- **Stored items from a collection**
-- ==== Sys2Proof/Machine/Flags.lean ====
section
/-! DEFINITION. The derived predicates from which the three flags `SSE`, `CODE_OK`, `SEQP` are computed
(10_state.md R18, R19). The MHU has no arithmetic condition codes. -/

namespace Sys2Proof.Machine

/-- `is_data(h) = h[15]`, the top bit of the type field (R19, R47). -/
def isData (h : Half) : Bool := h.getLsbD 15

/-- `bw_ok(w)`: a legal sample bit width (R19). -/
def bwOk (w : Half) : Bool := w == 8 || w == 16 || w == 24 || w == 32

/-- `gbytes(w) = w[5:3]`, the group size in bytes; meaningful when `bwOk w` (R19). -/
def gbytes (w : Half) : BitVec 3 := w.extractLsb' 3 3

/-- `known_code(c)`: true exactly for the six known codes, all 16 bits compared (R19, R49). -/
def knownCode (c : Half) : Bool :=
  c == 0x0000 || c == 0x0018 || c == 0x0020 || c == 0x0044 || c == 0x008A || c == 0x00B8

/-- `SampleSizeOutOfRange` for a frame with header `h` and latched width `bw`: data class and an illegal width
(R18, R91, R105). -/
def sampleSizeError (h bw : Half) : Bool := isData h && !bwOk bw

end Sys2Proof.Machine
end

- **Brief**
Every line of the data that includes the word "codes" should be copied.

- **Written answer**
(10_state.md R18, R19). The MHU has no arithmetic condition codes. -/
/-- `known_code(c)`: true exactly for the six known codes, all 16 bits compared (R19, R49). -/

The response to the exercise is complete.